Connection Pooling & Keep-Alive for Async Clients¶

A connection pool is the single most leveraged tuning surface in any high-throughput async HTTP client. Open a fresh TCP connection per request and you pay the three-way handshake plus a TLS negotiation on every call, flood the kernel with TIME_WAIT sockets, and exhaust file descriptors long before you saturate bandwidth. Reuse a bounded set of keep-alive connections and the same hardware sustains an order of magnitude more requests per second. This guide covers how async pools actually behave — the connector model behind aiohttp.TCPConnector and httpx.Limits, idle-timeout and DNS-cache tuning, per-host fan-out caps, what happens when a coroutine waits for a free slot, and how to drain and recycle connections without leaking them. The companion sizing async connection pools for throughput reference turns these principles into concrete numbers.

Architectural Principles¶

The pool is a bounded resource, not an optimization toggle. Every limit (limit, limit_per_host, max_connections, max_keepalive_connections) is a backpressure knob. Sizing them is a capacity-planning decision, not a default to accept.
Reuse is the default; opening a connection is the exception. A warm pool amortizes TCP and TLS setup across thousands of requests. Any code path that creates a session per request silently discards this and is almost always a bug.
Acquisition can block, and blocking is good. When the pool is full, a request should wait for a slot rather than open an uncapped connection. Controlled waiting is how the pool propagates backpressure upstream.
Keep-alive is a negotiation with the server, not a local setting. Your idle timeout must be shorter than the server's, or you will hand dead sockets to live requests.
Pools must be explicitly drained on shutdown. Connectors and sessions own kernel resources; relying on garbage collection to close them produces leaked sockets and Unclosed connection warnings.

How Pool Acquisition Interacts With the Event Loop¶

The connector lives inside the Network I/O & Protocol Handling execution model: it is a piece of state the event loop schedules around, not a separate thread. When a coroutine issues a request, the client asks the connector for a connection. If an idle keep-alive socket exists for that host, it is returned immediately and the request proceeds without yielding for setup. If none is free and the per-host or global cap has not been reached, the connector initiates a new TCP connect — itself an await point that registers the socket with the loop's selector (epoll/kqueue) and suspends the coroutine until the connect completes.

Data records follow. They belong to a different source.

/-- Taken as new commands: QTY_CONFIG in range on a quantity that no pending event and no DERIVED quantity uses is ACCEPTED, and the quantity restarts with its new words (reserved bits dropped), without VALID, at 0, or for DERIVED at RATIO times the source plus the offset; on one in use it is refused with NOT_PERMITTED and nothing changes. QTY_READ is DONE with the seven words of each selected quantity, FRZ_SEQ 0, and changes nothing. The instants at which commands act, and what the rules leave open here, are the model's choice (log 1, 12, 26). -/
def Obligations.QuantityCommands : Prop :=
  (∀ (t : Lapse) (env : Env) (ps : List Word) (s : State),
    let a := s.elapse t
    let n := fld (arg ps 0) 47 44
    let k := kindOf (arg ps 1)
    (a.admits 0x080 2 0xFFE env ps = true → ps.length = 6 → n ≠ 0 → a.qcfgBad n (arg ps 1) (arg ps 2) (arg ps 3) = false → a.qcfgHeld n = false →
        Completes 0x080 0 [] env a (exec (.qtyConfig t env ps) s) fun u =>
          (u.qty n).cfg0 = maskW qcfg0Mask (arg ps 1) ∧ (u.qty n).cfg1 = maskW (qcfgMask k 1) (arg ps 2) ∧ (u.qty n).rate = 0 ∧
          (u.qty n).fed = false ∧ (u.qty n).valid = false ∧ (k ≠ 6 → (u.qty n).vu = 0) ∧
          (k = 6 → (u.qty n).vu = exactValue (BitVec.ofInt 128 (ratioOf (u.qty n) * (a.value (srcOf (u.qty n))).toNat) + BitVec.ofNat 128 ((mkQ (u.qty n).cfg2 (u.qty n).cfg3).toNat * 2 ^ 32))) ∧
          (∀ m, m < 16 → m ≠ n → u.qty m = a.qty m) ∧ u.tb = a.tb ∧ u.sch = a.sch) ∧
    (a.admits 0x080 2 0xFFE env ps = true → ps.length = 6 → n ≠ 0 → a.qcfgBad n (arg ps 1) (arg ps 2) (arg ps 3) = false → a.qcfgHeld n = true →
        Completes 0x080 0x33 [0] env a (exec (.qtyConfig t env ps) s) fun u => u.rest = a.rest)) ∧
  (∀ (t : Lapse) (env : Env) (ps : List Word) (s : State),
    let a := s.elapse t
    a.admits 0x081 1 0xFFE env ps = true → ps.length = 1 → fld (arg ps 0) 47 32 ≠ 0 →
      Completes 0x081 1 (([0, 1, 2, 3, 4, 5, 6, 7, 8, 9, 10, 11, 12, 13, 14, 15].filter fun n => (fld (arg ps 0) 47 32).testBit (15 - n)).flatMap fun n => a.qGroup n 0)
        env a (exec (.qtyRead t env ps) s) fun u => u.rest = a.rest)

/-- Taken as a new command with its fields in range and no scheduled pulse held up, PULSE_CONFIG is ACCEPTED with the effect instant E, and the configuration waits for E; out of range it is refused with BAD_PARAM, with a scheduled pulse pending on the output and not staying scheduled-only with NOT_PERMITTED, and nothing changes. At E the configuration is in force, a disabled output reads OFF, every other output only runs on to this instant, and every other block stays. The instants at which commands act, and what the rules leave open here, are the model's choice (log 1, 12, 28). -/
def Obligations.OutputConfiguration : Prop :=
  (∀ (t : Lapse) (env : Env) (ps : List Word) (s : State),
    let a := s.elapse t
    let n := fld (arg ps 0) 47 45
    let c := OutCfg.masked ⟨arg ps 1, arg ps 2, arg ps 3, arg ps 4⟩
    (a.admits 0x070 2 0xFFE env ps = true → ps.length = 5 → a.outBad n c = false → a.outHeld n c = false → a.isOn 11 = true →
        Completes 0x070 0 [cyc (a.effectAt n c), frc (a.effectAt n c)] env a (exec (.pulseConfig t env ps) s) fun u =>
          u.out n = { a.out n with wait := some ⟨c, a.effectAt n c, a.jrn.next⟩ } ∧ (∀ m, m < 8 → m ≠ n → u.out m = a.out m) ∧ u.tb = a.tb ∧ u.clk = a.clk) ∧
    (a.admits 0x070 2 0xFFE env ps = true → ps.length = 5 → a.outBad n c = true →
        Completes 0x070 0x23 [0] env a (exec (.pulseConfig t env ps) s) fun u => u.rest = a.rest) ∧
    (a.admits 0x070 2 0xFFE env ps = true → ps.length = 5 → a.outBad n c = false → a.outHeld n c = true →
        Completes 0x070 0x33 [0] env a (exec (.pulseConfig t env ps) s) fun u => u.rest = a.rest)) ∧
  (∀ (t : Lapse) (s : State) (n : Nat) (w : OutWait),
    let a := s.elapse t
    (a.out n).wait = some w → a.isOn 11 = true → behind a.tb.q0 w.at_ = false →
      Answers (exec (.outConfigEffect t n) s) fun u =>
        (u.out n).conf = w.conf ∧ (u.out n).wait = none ∧ (w.conf.en = false → (u.out n).state = 0) ∧
        (w.conf.periodic = true → bit w.conf.cfg 42 = true → a.tb.tsrc = 0 → (u.out n).state = 1) ∧
        (∀ m, m < 8 → m ≠ n → u.out m = (State.runOuts a).out m) ∧ u = a.putOuts u.outs)

/-- TPG_EDGE of a running periodic output whose edge is due, before the effect instant of a configuration that waits: the edge leaves the pin, the status group shows its instant and one more edge, and the next edge is the first one after it; nothing else changes. OUT_SQUELCH in holdover at a limit: the output reads SQUELCHED, has no next edge, keeps the latched flag, and every partner with rights gets an ALARM. OUT_RESUME with a good source: a periodic output runs again once 1 ms has passed since the source became good, with its first leading edge after that; one that is not periodic runs, or is held where its clock gives nothing; an output that is not squelched, or without a good source, stays as it is. The instants at which commands act, and what the rules leave open here, are the model's choice (log 1, 30). -/
def Obligations.OutputEdges : Prop :=
  (∀ (t : Lapse) (s : State) (n : Nat) (e : Qval),
    let a := s.elapse t
    let o := a.out n
    o.next = some e → n < 8 → a.isOn 11 = true → o.conf.periodic = true → o.state = 2 → a.pwr.timeDown = false → a.pwr.latched.testBit 0 = false → behind a.tb.q0 e = false →
    (match o.wait with | some w => ahead w.at_ e | none => true) = true →
      Answers (exec (.tpgEdge t n) s) fun u =>
        (u.out n).last = e ∧ (u.out n).cnt = (o.cnt + 1) % 2 ^ 48 ∧ (u.out n).next = some (qOf (o.conf.firstLead (uOf e + 1))) ∧
        (u.out n).conf = o.conf ∧ (u.out n).ho = decide (a.tb.tsrc = 2) ∧ (∀ m, m < 8 → m ≠ n → u.out m = a.out m) ∧
        u.wire.any (fun x => match x with | .edge m l _ => m == n && l == e | _ => false) = true ∧ u = (a.putOuts u.outs).putWire u.wire) ∧
  (∀ (t : Lapse) (s : State) (n : Nat),
    let a := s.elapse t
    let o := a.out n
    (n < 8 → a.isOn 11 = true → a.tb.tsrc = 2 → o.state = 2 → o.conf.periodic = true ∨ (o.conf.clock = true ∧ o.conf.src = 1) →
      (fld o.conf.hold 47 24 ≠ 0 ∧ fld o.conf.hold 47 24 ≤ a.tb.holdSeconds) ∨ (fld o.conf.hold 23 0 ≠ 0 ∧ fld o.conf.hold 23 0 * 1000 ≤ a.tb.tqeNow) →
        Answers (exec (.outSquelch t n) s) fun u =>
          u.out n = { o with state := 3, next := none, lead := none, flags := setBit o.flags 0 } ∧ (∀ m, m < 8 → m ≠ n → u.out m = a.out m) ∧
          Told a u ∧ u.rest = (a.putOuts u.outs).rest) ∧
    (n < 8 → a.isOn 11 = true → o.state = 3 → a.tb.tsrc = 1 ∨ a.tb.tsrc = 3 → o.conf.periodic = true → a.tb.tsrcAt.all (fun b => decide (uOf b + 2 ^ 48 / 1000 + 1 ≤ uOf a.tb.q0)) = true →
        Answers (exec (.outResume t n) s) fun u =>
          u.out n = { o with state := 2, next := some (qOf (o.conf.firstLead (uOf (a.tb.tsrcAt.getD a.tb.q0) + 2 ^ 48 / 1000 + 1))) } ∧
          Told a u ∧ u.rest = (a.putOuts u.outs).rest) ∧
    (n < 8 → a.isOn 11 = true → o.state = 3 → a.tb.tsrc = 1 ∨ a.tb.tsrc = 3 → o.conf.periodic = false →
        Answers (exec (.outResume t n) s) fun u =>
          (u.out n).state = (if a.fed o.conf then 2 else 5) ∧ (u.out n).conf = o.conf ∧
          Told a u ∧ u.rest = (a.putOuts u.outs).rest) ∧
    (o.state ≠ 3 ∨ (a.tb.tsrc ≠ 1 ∧ a.tb.tsrc ≠ 3) →
        exec (.outResume t n) s = .next a))

/-- PLL_UNLOCK of a locked PLL with the reference present: it coasts, the loss is counted and latched, PLL-F's loss marks the direct path and PLL-S's loss puts D1 at F0. PLL_HOLD: once every consumer has reached its safe point, or from 1 ms after the detection on without it and then forced, it holds, and the outputs that it feeds are held; sooner nothing changes. Memory leases end where D1's PLL-S stops. PLL_LOCKED: it is locked in its band. PLL_NO_LOCK after ten searches: the latch sets and it goes on searching. The instants at which commands act, and what the rules leave open here, are the model's choice (log 1, 33). -/
def Obligations.LossOfLock : Prop :=
  (∀ (t : Lapse) (s : State) (p : Nat),
    let a := s.elapse t
    let l := a.clk.pll p
    (p < 5 → l.state = 2 → a.clk.refOk = true →
        Answers (exec (.pllUnlock t p) s) fun u =>
          u.clk.pll p = { l with state := 3, since := some a.tb.clk, unlocks := satN 16 (l.unlocks + 1) } ∧ u.clk.fault = setBit a.clk.fault p ∧
          u.clk.direct = (a.clk.direct || decide (p = 0)) ∧ u.clk.oppD1.freq = (if p = 2 then 0 else a.clk.oppD1.freq) ∧
          (∀ m, m < 5 → m ≠ p → u.clk.pll m = a.clk.pll m) ∧ u = (a.putClk u.clk).putMem (if p = 2 then a.mem.endLeases else a.mem)) ∧
    (p < 5 → l.state = 3 → a.clk.refOk = true → a.safePoint p = true ∨ 654720 ≤ a.tb.clk - l.since.getD a.tb.clk →
        Answers (exec (.pllHold t p) s) fun u =>
          (u.clk.pll p).state = 4 ∧ (u.clk.pll p).forced = !a.safePoint p ∧ (u.clk.pll p).holds = satN 16 (l.holds + 1) ∧
          (u.clk.pll p).coastUs = satN 16 ((a.tb.clk - l.since.getD a.tb.clk) * 1000000 / 654720000) ∧ u.clk = a.clk.setPll p (u.clk.pll p) ∧
          (∀ n, n < 8 → fedBy p (a.out n).conf = true → u.out n = heldOut n (a.out n)) ∧
          (∀ n, n < 8 → fedBy p (a.out n).conf = false → u.out n = a.out n) ∧
          u = ((a.putClk u.clk).putOuts u.outs).putMem (if p = 2 then a.mem.endLeases else a.mem)) ∧
    (l.state = 3 → a.clk.refOk = true → a.safePoint p = false → a.tb.clk - l.since.getD a.tb.clk < 654720 →
        exec (.pllHold t p) s = .next a) ∧
    (p < 5 → l.state = 1 ∨ l.state = 4 →
        Answers (exec (.pllNoLock t p) s) fun u =>
          u.clk.pll p = { l with fails := 10 } ∧ u.clk.fault = setBit a.clk.fault 6 ∧ u.rest = (a.putClk u.clk).rest)) ∧
  (∀ (t : Lapse) (s : State) (p band search : Nat),
    let a := s.elapse t
    let l := a.clk.pll p
    p < 5 → l.state = 1 ∨ l.state = 4 → a.isOn 11 = true → a.clk.refOk = true →
      Answers (exec (.pllLocked t p band search) s) fun u =>
        u.clk.pll p = { l with state := 2, band := band % 64, relock := satN 16 search, fails := 0, since := none } ∧
        u.clk.direct = (a.clk.direct && decide (p ≠ 0)) ∧ u.tb = a.tb ∧ u.pwr = a.pwr ∧ u.mem = a.mem)

/-- OCXO_LOST: REF_OK clears and latches, every PLL that runs coasts, the source reads HOLDOVER with TQE and TQF at their limits. OCXO_FAILED after 10 ms reads FAILED. OCXO_BACK: the reference reads present and every PLL that runs goes through hold. OCXO_WARM: the oscillator reads LOCKED with its oven's temperature. The instants at which commands act, and what the rules leave open here, are the model's choice (log 1, 21). -/
def Obligations.ReferenceLoss : Prop :=
  (∀ (t : Lapse) (s : State),
    let a := s.elapse t
    (a.clk.refOk = true →
        Answers (exec (.ocxoLost t) s) fun u =>
          u.clk.refOk = false ∧ u.clk.lostClk = some a.tb.clk ∧ u.clk.fault = setBit a.clk.fault 5 ∧
          (∀ p, p < 5 → (u.clk.pll p).refLost = true ∧ ((a.clk.pll p).state ≠ 0 → (u.clk.pll p).state = 3)) ∧
          u.tb.tsrc = 2 ∧ u.tb.tqe = 0xFFFFFFFF ∧ u.tb.tqf = 0xFFFFFFFF ∧ u.tb.q0 = a.tb.q0 ∧ u.pwr = a.pwr ∧ u.mem = a.mem.endLeases) ∧
    (a.clk.refOk = false → a.clk.lostClk.any (fun c => decide (c + 6547200 ≤ a.tb.clk)) = true →
        Answers (exec (.ocxoFailed t) s) fun u => u = a.putClk { a.clk with ocxo := 2 })) ∧
  (∀ (t : Lapse) (s : State) (warm : Bool),
    let a := s.elapse t
    a.clk.refOk = false →
      Answers (exec (.ocxoBack t warm) s) fun u =>
        u.clk.refOk = true ∧ u.clk.lostClk = none ∧ u.clk.ocxo = (if warm && a.clk.warmed then 1 else 0) ∧
        (∀ p, p < 5 → (u.clk.pll p).refLost = false ∧ ((a.clk.pll p).state ≠ 0 → (u.clk.pll p).state = 4)) ∧ u.tb = a.tb ∧ u.rest = (((a.putClk u.clk).putOuts u.outs).putMem a.mem.endLeases).rest) ∧
  (∀ (t : Lapse) (s : State) (temp : Int),
    let a := s.elapse t
    a.clk.refOk = true → a.clk.ocxo = 0 → a.clk.stopped = false →
      Answers (exec (.ocxoWarm t temp) s) fun u =>
        u.clk = { a.clk with ocxo := 1, temp := temp, warmed := true } ∧ u.rest = ((a.putClk u.clk).putTb { a.tb with discH := 0, drift := 2000, driftBase := 2000 }).rest)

If the cap has been reached, the connector parks the coroutine on an internal waiter (an asyncio.Future or condition). The coroutine is suspended and the loop runs other ready tasks; when an in-flight request returns its connection to the pool, one waiter is woken. This is the critical scheduling property: pool exhaustion does not spin the CPU or raise immediately — it serializes excess demand into a wait queue that the loop services in FIFO order. Understanding this is what separates "the pool is too small" from "the upstream is slow"; both manifest as climbing latency, but only the first shows connections-in-use pinned at the limit.

Because acquisition order is tied to the loop's ready queue, an unbounded asyncio.gather() over ten thousand URLs does not create ten thousand connections — it creates ten thousand coroutines, almost all of which immediately park on the connector waiter. That backlog is invisible until you measure pool wait time, which is why every pattern below pairs the connector limit with an explicit gate.

Pattern Catalogue¶

One Shared Pooled Session Per Process¶

The foundational pattern: create exactly one session at startup, share it across every coroutine, and close it at shutdown. This is what reusing aiohttp ClientSession across requests is about — a per-request session throws away the entire pool and warm-connection benefit. Use it whenever the process talks to a stable set of hosts, which is nearly always.

import asyncio
import aiohttp

class HttpService:
    """One connector + session for the whole process lifetime."""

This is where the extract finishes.